Старушка безучастно помаргивала глазами, плотнее сжимала мятые губы. Она в эти минуты была для меня самым важным человеком на всем свете, я въедался взглядом в каждую складочку ее кожи, ощупывал каждый выступ на щеках, на лбу, на подбородке.
Против моей воли карандаш сделал твердый нажим в углу губ, вне зависимости от моего сознания нанес решительную тушевку падавшей от носа тени… И я увлекся…
Лицо бабушки с расставленными скулами — лист бумаги, заполненный несмелой штриховкой, снова лицо — снова лист бумаги.
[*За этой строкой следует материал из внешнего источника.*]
-- ==== Sys2Proof/Machine/Pwm.lean ====
section
/-!
DEFINITION. The PWM stage (R103 to R117): edges, dead times and their adaptation, short pulses and carry, bootstrap
refresh, start and stop, trips, and the meanings of its commands. Instants are fine units of 156.25 ps.
-/
namespace Sys2Proof.Machine

open Reg

/-! Legs. -/

def State.leg (s : State) (n : Nat) : Leg := if n = 0 then s.pwm.legA else if n = 1 then s.pwm.legB else s.pwm.legC

def State.setLeg (s : State) (n : Nat) (l : Leg) : State :=
  { s with pwm := if n = 0 then { s.pwm with legA := l } else if n = 1 then { s.pwm with legB := l }
                  else { s.pwm with legC := l } }

/-- The pads of a leg. -/
def State.padLeg (s : State) (n : Nat) : PadLeg := if n = 0 then s.pins.padA else if n = 1 then s.pins.padB else s.pins.padC

/-- The PWM stage is powered and not under test (R48, R439). -/
def State.pwmLive (s : State) : Bool := s.live .pwm && !s.tested 9

/-- The length of the present tick, and the start of it, in fine units (R103). -/
def State.tickF (s : State) : Nat := 32 * s.tickU
def State.tickStartF (s : State) : Nat := 32 * s.hoi.base

/-- The sign of a leg's current: 1 POS, −1 NEG, 0 ZERO (R123). -/
def State.isign (s : State) (n : Nat) : Int :=
  let c := s.r PWM_ISIGN_SIGN / 4 ^ n % 4
  if c = 1 then 1 else if c = 2 then -1 else 0

/-- Whether an edge is self-commutated: HL with POS, LH with NEG (R106). `high` names the LH edge. -/
def selfCommutated (high : Bool) (g : Int) : Bool := if high then g == -1 else g == 1

/-- dt_use (R106, R107) (DEDUCED, assumption 73); DTMIN, DTMAX and MINP act as written, outside their ranges too (DESIGN CHOICE,
assumption 158). -/
def State.deadUse (s : State) (n : Nat) (high : Bool) (g : Int) : Nat :=
  let lo := s.r PWM_DTMIN_DTMIN
  let hi := s.r PWM_DTMAX_DTMAX
  if hi < lo then lo
  else if !s.b PWM_CTRL_ADAPT || !s.b PWM_SNCFG_SNEN || g == 0 then hi
  else if !selfCommutated high g then lo
  else if (s.leg n).fbLost then hi
  else if high then s.r (PWM_DTA_LHN n) else s.r (PWM_DTA_HLP n)

/-- Both adapted values of a leg. -/
def State.setDta (s : State) (n v : Nat) : State := (s.w (PWM_DTA_HLP n) v).w (PWM_DTA_LHN n) v

/-- The legs' adapted values at DTMAX, where they stand when adaptation is enabled (R107) (DEDUCED, assumption 73). -/
def State.resetDta (s : State) : State :=
  let m := s.r PWM_DTMAX_DTMAX
  ((s.setDta 0 m).setDta 1 m).setDta 2 m

/-- An event bit of PWM_IRQ: 0 SNMISS, 1 RBERR, 2 SSSSTOP, 3 BSR, 4 ABS. -/
def State.pwmIrq (s : State) (k : Nat) : State := s.setBit PWM_IRQ_EVT k

/-! The commanded state (R104, R105). -/

/-- The commanded high-side state at a tick's start: `first` is the tick that begins at the valley. -/
def commandedAtStart (first : Bool) (cmp tf : Nat) : Bool := if first then cmp == 0 else decide (cmp < tf)

/-- The edge inside a tick, as an offset: LH once CMP has elapsed, HL while no more than CMP remains. -/
def edgeInside (first : Bool) (cmp tf : Nat) : Option Nat :=
  if 0 < cmp ∧ cmp < tf then some (if first then cmp else tf - cmp) else none

/-- The bound of the carry: DTMAX + MINP (R110). -/
def State.capCarry (s : State) (x : Int) : Int :=
  let b : Int := (s.r PWM_DTMAX_DTMAX + s.r PWM_MINP_MINP : Nat)
  clampI x (-b) b

/-- What each edge of the carrier takes with UPD = 0: the whole carry when there is one edge, half of it when there are
more, nothing when there is none (R110). -/
def carryShare (cmd : Bool) (cmp tf : Nat) (carry : Int) : Int :=
  let start1 := commandedAtStart true cmp tf
  let in1 := (edgeInside true cmp tf).isSome
  let end1 := start1 || in1
  let start2 := commandedAtStart false cmp tf
  let in2 := (edgeInside false cmp tf).isSome
  let n := (if cmd != start1 then 1 else 0) + (if in1 then 1 else 0) + (if end1 != start2 then 1 else 0) + (if in2 then 1 else 0)
  if n = 0 then 0 else if n = 1 then carry else carry.tdiv 2

/-- The edges of a tick as (offset, new state), from the state commanded before it. -/
def edgesOf (cmd first : Bool) (cmp tf : Nat) : List (Nat × Bool) :=
  let start := commandedAtStart first cmp tf
  (if cmd != start then [(0, start)] else [])
    ++ (match edgeInside first cmp tf with | some o => [(o, first)] | none => [])

/-- Move edges by the carry they take, each at most what is then left of it, inside their tick and in order; the rest of the
carry stays (R110). -/
def moveEdges (t0 tf : Nat) (allot : Int) : List (Nat × Bool) → Nat → Int → List (Nat × Bool) × Int
  | [], _, carry => ([], carry)
  | (o, high) :: l, prev, carry =>
    let take := clampI allot (min 0 carry) (max 0 carry)
    let want : Int := if high then o - take else o + take
    let o' := (clampI want prev tf).toNat
    let used : Int := if high then (o : Int) - o' else (o' : Int) - o
    let (rest, c) := moveEdges t0 tf allot l o' (carry - used)
    ((t0 + o', high) :: rest, c)

/-! Planning at boundaries (R104, R109 to R111). -/

/-- A leg at a tick boundary while the stage is in RUN. -/
def State.planLeg (s : State) (n : Nat) (first : Bool) : State :=
  let l := s.leg n
  let cmp := s.r (PWM_CMP_CMP n)
  let tf := s.tickF
  let t0 := s.tickStartF
  let upd := s.b PWM_CTRL_UPD
  let l := if first then
      let apply := s.capCarry (l.apply + l.carry)
      { l with apply := apply, carry := 0, take := carryShare l.cmd cmp tf apply }
    else l
  let edges := edgesOf l.cmd first cmp tf
  let allot : Int := if !upd then l.take else if edges.isEmpty then 0 else if first then l.apply.tdiv 2 else l.apply
  let (plan, rest) := moveEdges t0 tf allot edges 0 l.apply
  s.setLeg n { l with plan := plan, apply := rest }

/-- The low side of a leg has been on at the pad at some instant since the last valley (R111). -/
def State.lowSeen (s : State) (n : Nat) : Bool :=
  let p := s.padLeg n
  p.lo || decide (s.pwm.valleyAt < p.offLo)

/-- At a valley: one more carrier without a leg's low side, or none (R111). -/
def State.countLow (s : State) (n : Nat) : State :=
  s.setLeg n { s.leg n with lowOff := if s.lowSeen n then 0 else (s.leg n).lowOff + 1 }

/-- A valley is reached: the carriers without a low side are counted in every state of the stage. -/
def State.valleySeen (s : State) : State :=
  let s := ((s.countLow 0).countLow 1).countLow 2
  { s with pwm := { s.pwm with valleyAt := s.tickStartF } }

/-- The steps of a bootstrap refresh around a valley, none before the centre at which it is decided; the last falls one dead time
after the low side's turn-off, with the sign then in force (R111) (DEDUCED, assumption 73). -/
def refreshSteps (centre valley width dHL dLH : Nat) : List (Nat × Force) :=
  let off := max centre (valley - (width / 2 + dHL))
  let on := max (valley - width / 2) (off + dHL)
  [(off, .off), (on, .low), (on + width, .off), (on + width + dLH, .high)]

/-- At a carrier centre: the refresh that the count asks for. -/
def State.planRefresh (s : State) (n : Nat) : State :=
  let l := s.leg n
  let held := s.b SSS_STS_OVR || !s.latched.isEmpty
  if s.b PWM_CTRL_BSRE && decide (s.r PWM_BSR_BSRN < l.lowOff) && !s.lowSeen n && !held && l.on == .high then
    let w := max (s.r PWM_BSR_BSRW) (s.r PWM_MINP_MINP)
    let steps := refreshSteps s.tickStartF (s.tickStartF + s.tickF) w (s.deadUse n false (s.isign n)) (s.deadUse n true (s.isign n))
    ((s.setLeg n { l with refresh := steps, lowOff := 0 }).setBit PWM_STS_BSR n).pwmIrq 3
  else s

/-- A leg as the stage enters RUN: the outputs were off, so it takes the commanded state at once, with no
carry (DESIGN CHOICE, assumption 177). -/
def State.enterRunLeg (s : State) (n : Nat) : State :=
  let c := commandedAtStart true (s.r (PWM_CMP_CMP n)) s.tickF
  s.setLeg n { s.leg n with cmd := c, on := if c then .high else .low, turnOn := none, watch := none,
                            openAt := s.tickStartF, openDead := 0, carry := 0, apply := 0, take := 0, refresh := [] }

/-- The stage enters START or RUN: a kept ASC-L override lifts (R371), and a START of the drive service makes the drive
RUN when the stage is in RUN (R368). -/
def State.stageEntered (s : State) (run : Bool) : State :=
  let s := if s.sss.keepAscL then
      { (s.w SSS_STS_OVR 0).w SSS_STS_SAFEST 0 with sss := { s.sss with keepAscL := false, ascOn := false } } else s
  if run && s.drv == .armed && s.drive.svc != .idle && s.drive.svc != .wind then s.w SSS_STS_DSTATE 2 else s

/-- The stage enters RUN (R112). -/
def State.enterRun (s : State) : State :=
  let s := s.w PWM_STS_STATE 2
  let s := { s with pwm := { s.pwm with precharge := none } }
  (((s.enterRunLeg 0).enterRunLeg 1).enterRunLeg 2).stageEntered true

/-- START: the three low sides on for PRECHW, capped at the carrier minus DTMAX (R112, R123). -/
def State.enterStart (s : State) : State :=
  let w := min (32 * s.r PWM_START_PRECHW) (2 * s.tickF - s.r PWM_DTMAX_DTMAX)
  let low (l : Leg) : Leg := { l with on := .low, cmd := false, turnOn := none, watch := none }
  let s := s.w PWM_STS_STATE 1
  ({ s with pwm := { s.pwm with precharge := some (s.tickStartF + w), legA := low s.pwm.legA, legB := low s.pwm.legB,
                                legC := low s.pwm.legC } }).stageEntered false

/-- The start conditions of R113. -/
def State.mayRun (s : State) : Bool :=
  let enabled := match s.pins.enabledAt with
    | some t => decide (t + 200 * s.r PWM_START_ENDLY ≤ s.nowU)
    | none => false
  let lifted := !s.b SSS_STS_OVR || (s.sss.keepAscL && s.drv == .armed) || s.b SSS_STS_WINDREL
  let st := s.r DIS_STS_STATE
  let dis := st == 0 || st == 5 || st == 6 || (st == 4 && s.b SSS_STS_WINDREL)
  enabled && s.latched.isEmpty && lifted && dis

/-- The drive follows a stage that leaves START or RUN for IDLE: RUN to ARMED (R368). -/
def State.stageLeft (s : State) : State := if s.drv = .run then s.w SSS_STS_DSTATE 1 else s

/-- The stage at a C boundary (R112, R113). -/
def State.pwmCarrier (s : State) : State :=
  let run := s.b PWM_CTRL_RUN
  match s.stageState with
  | .idle =>
    if !run then s
    else if s.mayRun then (if 0 < s.r PWM_START_PRECHW then s.enterStart else s.enterRun)
    else (s.w PWM_CTRL_RUN 0).w PWM_STS_REFUSED 1
  | .start => if run then s.enterRun else (s.stageStop .idle).stageLeft
  | .run => if run then s else (s.stageStop .idle).stageLeft
  | .tripped => if run then (s.w PWM_CTRL_RUN 0).w PWM_STS_REFUSED 1 else s

/-- The settings in force after a C swap: DTCFG and its fault, and adapted values when adaptation comes on (R106, R107). -/
def State.pwmSettings (s : State) (adaptWas : Bool) : State :=
  let bad := decide (s.r PWM_DTMAX_DTMAX < s.r PWM_DTMIN_DTMIN)
  let was := s.b PWM_STS_DTCFG
  let s := s.wb PWM_STS_DTCFG bad
  let s := if bad && !was then s.raise Fid.dtInverted else if !bad then s.autoClear Fid.dtInverted else s
  if s.b PWM_CTRL_ADAPT && !adaptWas then s.resetDta else s

/-- The stage's part of a tick boundary, after the swaps. -/
def State.pwmTick (s : State) (valley adaptWas : Bool) : State :=
  if !s.pwmLive then s
  else
    let s := s.fresh 0x003
    let s := if valley then (s.valleySeen.pwmSettings adaptWas).pwmCarrier else s
    if s.stageState = .run then
      let s := ((s.planLeg 0 valley).planLeg 1 valley).planLeg 2 valley
      if valley then s else ((s.planRefresh 0).planRefresh 1).planRefresh 2
    else s

/-! Edges (R107, R109). -/

/-- A refresh's next step, when it is due: `true` in the second place when there was one. Its turn-offs are no edges of R107: an
open watch ends, and none begins (DESIGN CHOICE, assumption 177). -/
def State.refreshStep (s : State) (n : Nat) : State × Bool :=
  let l := s.leg n
  match l.refresh with
  | (t, f) :: rest =>
    if t ≤ s.nowF then
      let rest := if f = .off && rest.length == 1 then [(t + s.deadUse n true (s.isign n), Force.high)] else rest
      (s.setLeg n { l with on := f, refresh := rest,
                           openAt := if f == .high then t else l.openAt, openDead := if f == .high then 0 else l.openDead,
                           turnOn := none, watch := none }, true)
    else (s, false)
  | [] => (s, false)

/-- An absorbed pulse: W to the carry, the leg holds its state, ABSCNT counts (R109). -/
def State.absorb (s : State) (n : Nat) (high : Bool) (w : Nat) : State :=
  let l := s.leg n
  let s := s.setLeg n { l with carry := s.capCarry (if high then l.carry + w else l.carry - w) }
  let c := s.r PWM_ABSCNT_CNT
  let s := if c / 2 ^ (10 * n) % 1024 < 1023 then s.w PWM_ABSCNT_CNT (c + 2 ^ (10 * n)) else s
  (s.setBit PWM_STS_ABS n).pwmIrq 4

/-- An edge of leg `n` at instant `te`, whose command came at `tc`: the conducting switch off, the complement after
the dead time, the watch (R106, R107). -/
def State.doEdge (s : State) (n : Nat) (high : Bool) (te tc : Nat) : State :=
  let l := s.leg n
  let g := s.isign n
  let d := s.deadUse n high g
  let first := s.r HOI_POS_HALF == 0
  let centre := if first == high then s.tickStartF + s.tickF else s.tickStartF
  let w := if te < centre then 2 * (centre - te) else 0
  if w < d + s.r PWM_MINP_MINP then s.absorb n high w
  else
    let grow : Int := te - tc
    let carry := s.capCarry (if high then l.carry + grow else l.carry - grow)
    s.setLeg n { l with on := .off, turnOn := some (high, te + d), openAt := te, openDead := d, carry := carry,
                        watch := if s.b PWM_SNCFG_SNEN then some ⟨high, g, te, d⟩ else none }

/-- The leg's actual state: what is on, or what turns on after the dead time. -/
def Leg.actual (l : Leg) : Option Bool :=
  match l.turnOn with
  | some (h, _) => some h
  | none => match l.on with | .high => some true | .low => some false | .off => none

/-- A refresh has begun and not ended: its own steps move the leg (R111). -/
def Leg.refreshing (l : Leg) : Bool := decide (0 < l.refresh.length) && decide (l.refresh.length < 4)

/-- The next edge of the leg's plan, when it is due: not before dt_use + MINP after the opening edge (R109). In a refresh it
changes the command alone; an HL edge before one takes its place (R111). -/
def State.planStep (s : State) (n : Nat) : State :=
  let l := s.leg n
  match l.plan with
  | (tc, high) :: rest =>
    if l.refreshing || l.actual == some high then
      if tc ≤ s.nowF then s.setLeg n { l with plan := rest, cmd := high } else s
    else
      let te := max tc (l.openAt + l.openDead + s.r PWM_MINP_MINP)
      if te ≤ s.nowF then
        (s.setLeg n { l with plan := rest, cmd := high, refresh := if high then l.refresh else [] }).doEdge n high te tc
      else s
  | [] => s

/-- The watch of a leg ends without a crossing (R107). -/
def State.snMissed (s : State) (n : Nat) : State :=
  let l := s.leg n
  let s := s.setDta n (s.r PWM_DTMAX_DTMAX)
  let s := (s.setBit PWM_STS_SNMISS n).pwmIrq 0
  let lost := decide (l.miss + 1 = max 1 (s.r PWM_SNCFG_MISSN))
  let s := s.setLeg n { l with watch := none, miss := l.miss + 1, fbLost := l.fbLost || lost }
  if lost then s.raise Fid.snLost n else s

/-- A crossing of a watched edge at the present instant (R107). -/
def State.snCrossed (s : State) (n : Nat) (w : SnWatch) : State :=
  let l := s.leg n
  let s := s.setLeg n { l with watch := none, miss := 0, fbLost := false }
  let s := s.autoClear Fid.snLost n
  if selfCommutated w.high w.sign then
    let meas : Int := (s.nowF : Int) - w.tOff - s.ri PWM_DTMARG_SNCOMP
    let v := (clampI (meas + s.r PWM_DTMARG_DTMARG) (s.r PWM_DTMIN_DTMIN) (s.r PWM_DTMAX_DTMAX)).toNat
    if w.high then s.w (PWM_DTA_LHN n) v else s.w (PWM_DTA_HLP n) v
  else s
Все окружающее исчезло для меня.
Через час без малого я оценивающе окинул взглядом свою работу: и скулы торчат в разные стороны, и нос мягкой гулей с исчезающей переносицей, широко расставленные, по-старушечьи бессмысленные, добрые глазки — все как следует. До чего же славная бабушка, до чего милое существо! Сидит себе помаргивает, ведать не ведает, что доставила мне сейчас радость. Впрочем, рано радоваться, какими еще глазами другие взглянут на мою работу!
По правую руку от меня сидела невысокая, немного кургузая девушка, густые волосы рассыпчатой волной закрывали шею и воротник белой кофточки. Небольшие, с короткими энергичными пальцами руки делали решительные, мужские штрихи. Я краем глаза заглянул в ее работу. Сначала ее рисунок показался мне каким-то кричащим, грубым, затем бросились в глаза старушечьи скулы — их так и хотелось пощупать рукой. Моя работа сразу же перестала радовать меня, она со всеми аккуратно растушеванными морщинками показалась ровной, серой, вылинявшей.
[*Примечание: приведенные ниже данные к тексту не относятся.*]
-- ==== Sys2Proof/Machine/Journal.lean ====
section
/-!
DEFINITION. The journal (R462 to R464): its records, the overwrite of its oldest sector, and its refusal when full.
-/
namespace Sys2Proof.Machine

open Reg

def State.modKern (s : State) (f : Kernel → Kernel) : State := { s with kern := f s.kern }

/-- Bytes padded with zeros, or cut, to a length. -/
def padTo (n : Nat) (l : List Byte) : List Byte := (l ++ List.replicate n 0).take n

/-- The journal's digest of a value: the first nine bytes of its SHA-256 (R463). -/
def digest9 (v : List Byte) : List Byte := (sha256 v).take 9

def chanCode : Chan → Nat
  | .program => 0 | .host => 1 | .node _ => 2 | .iso => 3

/-- The ROLE byte (R463). -/
def roleByte (r : Role) (c : Chan) (sess : Nat) : Nat := roleRank r + 4 * chanCode c + 32 * sess

/-- The sector of a record. -/
def JRecord.sector (r : JRecord) : Nat := r.seq / 256

/-- LEVEL, FULL and NEWEST follow the journal. -/
def State.journalRegs (s : State) : State :=
  let n := s.kern.journal.length
  ((s.w ROL_JSTS_LEVEL n).wb ROL_JSTS_FULL (decide (4096 ≤ n))).w ROL_JSEQ_NEWEST (s.kern.nextSeq - 1)

/-- The journal without the sector of its oldest record. -/
def dropSector (l : List JRecord) : List JRecord :=
  match l with
  | [] => []
  | x :: _ => l.filter (fun r => r.sector != x.sector)

/-- The journal refuses records: full, with no overwrite (R464). -/
def State.journalRefuses (s : State) : Bool := decide (4096 ≤ s.kern.journal.length) && s.b ROL_JSTS_NOOVW

/-- A record is appended, or refused with "Journal full" (R463, R464) (DEDUCED, assumption 46). -/
def State.journal (s : State) (role item kind : Nat) (old new : List Byte) : State × Bool :=
  if s.journalRefuses then ((if s.hasFault Fid.journalFull then s else s.raise Fid.journalFull), false)
  else
    let k := s.kern
    let kept := if 4096 ≤ k.journal.length then dropSector k.journal else k.journal
    let time := k.lifeMs / 1000 % 2147483648 + (if k.firstRec then 2147483648 else 0)
    let x : JRecord := ⟨k.nextSeq, time, role, item, kind, padTo 9 old, padTo 9 new⟩
    ((s.modKern (fun k => { k with journal := kept ++ [x], nextSeq := k.nextSeq + 1, firstRec := false })).journalRegs, true)

/-- The same where nothing depends on the refusal. -/
def State.journalled (s : State) (role item kind : Nat) (old new : List Byte) : State := (s.journal role item kind old new).1

/-- The 32 bytes of a record. -/
def JRecord.bytes (r : JRecord) : List Byte :=
  let body := leBytes r.seq 4 ++ leBytes r.time 4 ++ leBytes r.role 1 ++ leBytes r.item 2 ++ leBytes r.kind 1 ++ r.old ++ r.new
  body ++ leBytes (crc16 body) 2

/-- A fault record in the journal's form (R416) (DEDUCED, assumption 104). -/
def State.journalFault (s : State) (x : FaultRecord) : State :=
  let old := leBytes x.detail 1 ++ leBytes x.cls.code 1 ++ leBytes x.occ 2
  let new := leBytes x.tick.toNat 4 ++ leBytes x.ensign.toNat 4
  let (s, ok) := s.journal (if x.clear then roleRank x.role else 0) (0x8000 + x.id) 0 old new
  if ok then s else (s.w FLT_STS_JLOST 1).fltEvent 6

end Sys2Proof.Machine
end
Соседка повернулась его мне:
— Покажи, как у тебя? Я фактуру лба ухватить не могу. Невыразительный лоб нажил на свой век божий одуванчик.
Мне захотелось загородить грудью свою работу. Мучительны были те несколько секунд, когда она, уронив на щеку рассыпающиеся волосы, немигающими глазами уставилась в мой рисунок. Какие мысли рождаются сейчас под ее аккуратным белым лбом, какое презрение прячется за сомкнутыми губами?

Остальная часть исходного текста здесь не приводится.